In a world increasingly obsessed with rich media, it strikes me that many websites and publishers are chasing the kind of visual-awesome that many of the big game studios thought would separate them (the big league AAA block-buster games) from the little league of Indie and Web game-devs. We all know that Facebook games and Snack Games on smart phones, kicked many of the big-developers in the backside a few years ago. Now some of the most engaging games are relatively simple in terms of graphics – it’s the content that matters.
Now, I’m willing to say, as a designer – that I can bling-up any content into slick-visuals. It’s a kind of cheat. What I’m here to argue is that going simple is perhaps the new challenge for teachers who have spend the last decade doing what they were told – making clever blogs, wikis etc., packed with bling and buzzy rich media.
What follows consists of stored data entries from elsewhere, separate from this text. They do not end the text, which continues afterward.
/-- The body of a scalar store of place `op` (R236). -/
def storeBody (s : Dev) (ti : TileId) (op rs : Nat) (va : Word) (x : Tile) : Res :=
  let v := (getG x rs).toNat % 2 ^ (8 * storeSize op)
  match checkParts (setTile s ti x) ti true v (splitAccess va.toNat (storeSize op)) with
  | .fin r => r
  | .ok s1 parts => enterStore s1 ti v parts 1

/-- R236: a load from ga + sext(IMM11). -/
def execLoad (t : TileId) (gu : Guard) (op : Fin 7) (rd ra : RegNo) (imm : BitVec 11) (sys : State) :
    Host.Outcome State Fault Refusal := onDev sys fun s =>
  issue s t gu 4 (fun _ => false) (fun x => loadBody s t op rd (getG x ra + imm.signExtend 64) 4 x)

/-- R236: a store to ga + sext(IMM11). -/
def execStore (t : TileId) (gu : Guard) (op : Fin 4) (rs ra : RegNo) (imm : BitVec 11) (sys : State) :
    Host.Outcome State Fault Refusal := onDev sys fun s =>
  issue s t gu 4 (fun _ => false) (fun x => storeBody s t op rs (getG x ra + imm.signExtend 64) x)

/-- R233: a load from ga + sext(IMM32). -/
def execLongLoad (t : TileId) (gu : Guard) (op : Fin 7) (rd ra : RegNo) (imm : BitVec 32) (sys : State) :
    Host.Outcome State Fault Refusal := onDev sys fun s =>
  issue s t gu 8 (fun _ => false) (fun x => loadBody s t op rd (getG x ra + imm.signExtend 64) 8 x)

/-- R233: a store to ga + sext(IMM32). -/
def execLongStore (t : TileId) (gu : Guard) (op : Fin 4) (rs ra : RegNo) (imm : BitVec 32) (sys : State) :
    Host.Outcome State Fault Refusal := onDev sys fun s =>
  issue s t gu 8 (fun _ => false) (fun x => storeBody s t op rs (getG x ra + imm.signExtend 64) x)

/-! ### Short-vector memory (R247, R248) -/

/-- May a short-vector access reach a target (R247)? -/
def svTarget : Target → Bool
  | .scratch .. => true
  | .stacked _ => true
  | .host _ => true
  | _ => false

/-- The 8-byte units of a short-vector access on its one target. -/
def svParts (g : Target) (va : Nat) (k : Nat) : List (Target × Nat × Nat) :=
  (List.range k).map (fun i => (match g with
    | .scratch t o => .scratch t (o + 8 * i)
    | .stacked a => .stacked (a + 8 * i)
    | .host a => .host (a + 8 * i)
    | other => other, va + 8 * i, 8))

/-- The check of a short-vector access: alignment, then one translation and check of the whole; a target that is neither
scratchpad nor memory raises ACCESS whatever widths it takes (R247). -/
def svCheck (s : Dev) (ti : TileId) (wr : Bool) (va n : Nat) : ChkRes :=
  if va % n ≠ 0 then .fin (excAt s ti 5 0 va)
  else
    match coreTarget s ti wr va n with
    | (s1, .ok g) => if svTarget g then checkParts s ti wr 0 [(va, n)] else .fin (excAt s1 ti 7 0 va)
    | _ => checkParts s ti wr 0 [(va, n)]

/-- Does a buffered store overlap `n` bytes of a target (R248)? -/
def sbMeets (g : Target) (n : Nat) (e : SbEntry) : Bool :=
  let meets (o a : Nat) : Bool := decide (o < a + n) && decide (a < o + e.n)
  match g, e.tgt with
  | .scratch t a, .scratch u o => t == u && meets o a
  | .stacked a, .stacked o => meets o a
  | .host a, .host o => meets o a
  | _, _ => false

/-- A short-vector load of another target waits for the store buffer, as a stall of R197 where a buffered store overlaps it,
and then for its data (R198, R248). -/
def svWait (s : Dev) (t : Nat) (x : Tile) (full : Bool) (v : PredNo) (parts : List (Target × Nat × Nat)) : Res :=
  if parts.any (fun p => x.core.sb.any (sbMeets p.1 p.2.2)) then stallPartial s x
  else if !(x.core.sb.isEmpty) then stallPlain s x
  else .raw (loadHost s t parts) { x with core := { x.core with wait := .load ⟨if full then 10 else 7, v, parts, 4, 0⟩ } }

/-- R247, R248: loads 32 or 64 bytes. -/
def execSvld (t : TileId) (gu : Guard) (full : Bool) (v : PredNo) (ra : RegNo) (imm : BitVec 10) (sys : State) :
    Host.Outcome State Fault Refusal := onDev sys fun s =>
  issue s t gu 4 (fun _ => false) (fun x =>
    let n := if full then 64 else 32
    let va := (getG x ra + imm.signExtend 64 * BitVec.ofNat 64 n).toNat
    match svCheck (setTile s t x) t false va n with
    | .fin r => r
    | .ok s1 [(.scratch tt off, a, m)] =>
      let x1 := tileOf s1 t
      if tt = t.val then
        if x1.core.sb.any (sbOverlaps t off n) then stallPartial s1 x1
        else
          let s2 := spadTouch s1 t off
          let x2 := tileOf s2 t
          if spadPoisoned x2 off n then poisonExc s2 t 0 va
          else .done s2 (setSv x2 v full (leNat (spadGet x2 off n))) (n / 8)
      else svWait s1 t x1 full v [(.scratch tt off, a, m)]
    | .ok s1 parts => svWait s1 t (tileOf s1 t) full v parts)

/-- R247, R248: stores 32 or 64 bytes as 4 or 8 entries. -/
def execSvst (t : TileId) (gu : Guard) (full : Bool) (v : PredNo) (ra : RegNo) (imm : BitVec 10) (sys : State) :
    Host.Outcome State Fault Refusal := onDev sys fun s =>
  issue s t gu 4 (fun _ => false) (fun x =>
    let n := if full then 64 else 32
    let va := (getG x ra + imm.signExtend 64 * BitVec.ofNat 64 n).toNat
    match svCheck (setTile s t x) t true va n with
    | .fin r => r
    | .ok s1 [(g, a, _)] => enterStore s1 t ((getSv x v).toNat % 2 ^ (8 * n)) (svParts g a (n / 8)) (n / 8)
    | .ok s1 _ => .done s1 (tileOf s1 t) 1)

/-! ### Fences, interrupts and halts -/

/-- Are all earlier long-vector instructions complete (R272)? -/
def lvIdle (x : Tile) : Bool := x.lvu.queue.isEmpty

/-- R240, R199, R272, R314: waits for the stores and the long-vector unit, then raises ENGINE if an error is
recorded. -/
def execFence (t : TileId) (gu : Guard) (sys : State) : Host.Outcome State Fault Refusal := onDev sys fun s =>
  issue s t gu 4 (fun _ => false) (fun x =>
    if !(storesDrained x && lvIdle x) then stallPlain s x
    else if bit x.core.engErr 0 || bit x.core.engErr 1 then .exc 11 0 0
    else .done s x 1)

/-- A tile's registrations and the wakes on their way to it are withdrawn (R386). -/
def dropWaits (s : Dev) (t : Nat) : Dev :=
  { s with waiters := s.waiters.filter (fun w => !(w.peer == none && w.src == t))
           wakes := s.wakes.filter (fun w => decide (w.1 ≠ t)) }

/-- Waits that an interrupt or a halt abandons are withdrawn (R200, R386). -/
def abandonWaits (s : Dev) (t : Nat) : Dev :=
  let s1 := dropWaits (abandonWant s (.core t)) t
  let x := tileOf s t
  match x.core.wait, partOf x with
  | .dwait d, some p =>
    match d.peer with
    | some (slot, pp) => if d.registered then sendPeer s1 slot (.dowelCancel p pp t d.tile d.idx d.id) else s1
    | none => s1
  | _, _ => s1

/-- Is a wait one that an interrupt or a halt may abandon (R200, R207, R386)? -/
def waitAbandonable : CoreWait → Bool
  | .none => true
  | .xlate _ _ fault => fault
  | .dwait .. => true
  | .load .. => false

/-- The lowest eligible interrupt source (R207). -/
def eligibleSub (c : CoreSt) : Option Nat :=
  let m := c.ien &&& c.ipend
  [0, 1, 2].find? (fun i => bit m i)

/-- R207, R205: the lowest eligible interrupt is taken at a slot boundary; a stall in progress holds it off. -/
def execInterruptEntry (t : TileId) (sys : State) : Host.Outcome State Fault Refusal := onDev sys fun s =>
  let x := tileOf s t
  if x.core.run && !x.core.halted && bit x.core.status 1 && waitAbandonable x.core.wait && !x.core.stalled then
      match eligibleSub x.core with
      | some k => setTile (metroInc (abandonWaits s t) t 63 48) t (enterException (landDue x) 0x10 k 0)
      | none => s
    else s

/-- R206, R215: RUN := 0; the core halts at the next slot boundary, or after the wait or stall that holds it. -/
def haltTile (s : Dev) (t : Nat) : Dev :=
  let x := tileOf s t
  if x.core.halted then s
  else if waitAbandonable x.core.wait && !x.core.stalled then
    setTile (abandonWaits s t) t (haltCore { x with core := { x.core with wait := .none } })
  else setTile s t { x with core := { x.core with run := false } }

/-- R206, R215: writing RUN = 0. -/
def execCoreHalt (t : TileId) (sys : State) : Host.Outcome State Fault Refusal := onDev sys fun s => haltTile s t

/-! ### Fetch and the instruction store (R182, R213, R214) -/

/-- Is a unit of the instruction store uncorrectable (R421)? -/
def istBad (x : Tile) (a : Nat) : Bool := mget false x.istPoison (a / 8)

/-- R182, R213: one aligned fetch word enters the queue; `ecc` is 0 for a good word, 1 corrected, 2 uncorrectable. -/
def execPrefetchFetch (t : TileId) (ecc : Fin 3) (sys : State) : Host.Outcome State Fault Refusal := onDev sys fun s =>
  let x := tileOf s t
  let c := x.core
  if x.core.run && !c.halted && decide (c.pq.length < 4) && decide (c.fetchPc < 0x20000) then
      let inj := x.inject.contains 0x1005
      let bad := ecc == 2 || istBad x c.fetchPc || inj
      let w : Word := BitVec.ofNat 64 (leNat (mbytes 0 x.istore c.fetchPc 8))
      let x1 : Tile := { x with
        inject := if inj then x.inject.erase 0x1005 else x.inject
        core := { c with
          pq := c.pq ++ [(c.fetchPc, w, if inj then 2 else b2n bad)]
          fetchPc := c.fetchPc + 8
          istoreEcc := if ecc == 1 && !bad then incFld c.istoreEcc 15 0 1 else c.istoreEcc } }
      let s1 := setTile s t x1
      if ecc == 1 && !bad then metroInc (tileErr s1 t 0x1004 0 none c.fetchPc 0) t 31 16 else s1
    else s

/-- Write an aligned unit, or half of one, of the instruction store (R214). -/
def istWrite (x : Tile) (a n v : Nat) : Tile :=
  { x with istore := mwrite 0 x.istore a (leBytes n v)
           istPoison := if n = 8 then mset false x.istPoison (a / 8) false else x.istPoison }

/-- R214: a write through TCB_ISTORE_WIN of an aligned 8-byte or 4-byte unit in the selected page; other widths are
discarded. -/
def istWindow (s : Dev) (t off n v : Nat) : Dev :=
  if (n = 8 ∨ n = 4) ∧ off % n = 0 then
    modTile s t (fun x => istWrite x (x.core.istorePage * 0x1000 + off) n v)
  else s

/-- R214: the window write. -/
def execIstoreWinWrite (t : TileId) (off : Fin 4096) (size : Fin 9) (v : Word) (sys : State) :
    Host.Outcome State Fault Refusal := onDev sys fun s => istWindow s t off size v.toNat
We know eBook Readers (Kindle and Nook) are fighting it out with a race to the bottom. Illumited readers are under $200 and old-school non-illumes are under $100. With serialised content, these will soon be completely FREE. What? Yep – FREE – that means publishers will be giving you the device with the book – and so all school kids can have a device with the text book. Not only that, the device will be able to go online and have some basic functions as a browser and computer.
We’re about to enter an era where the government won’t blow another $3billion on laptops, as laptops and 1:1, although revolutionary – didn’t really deliver on the promise (the curse of ed-tech). So it makes perfect sense to me, to start thinking seriously about what skills teachers need to make eBook Content.
The good news is of course that eBook content is simple! It has to be, the theory around Technology Acceptance Models shows that if their is even a slight smell of ‘new work’ most people won’t do it – but if the same work can have more benefits (less long term effort) – they will.
So save that word document in an accessible eBook format and deliver! – I know this is really sad – as what well get pumped out is more content and factual worksheet stuff – but hey, at least you can search it and store it on a single device that anyone can get their hands on. Perhaps narrowing the equity gap is to focus on the quality of information – by making it simpler, cheaper and more reliable.
Hello illuminated e-ink and inspiring content – goodbye bling and meme. What is great about this is that content can be re-organised and distributed in new ways. Ways that more represent ‘tradition’ than innovation. Who will lose? Those who didn’t pay attention to Peter Kay.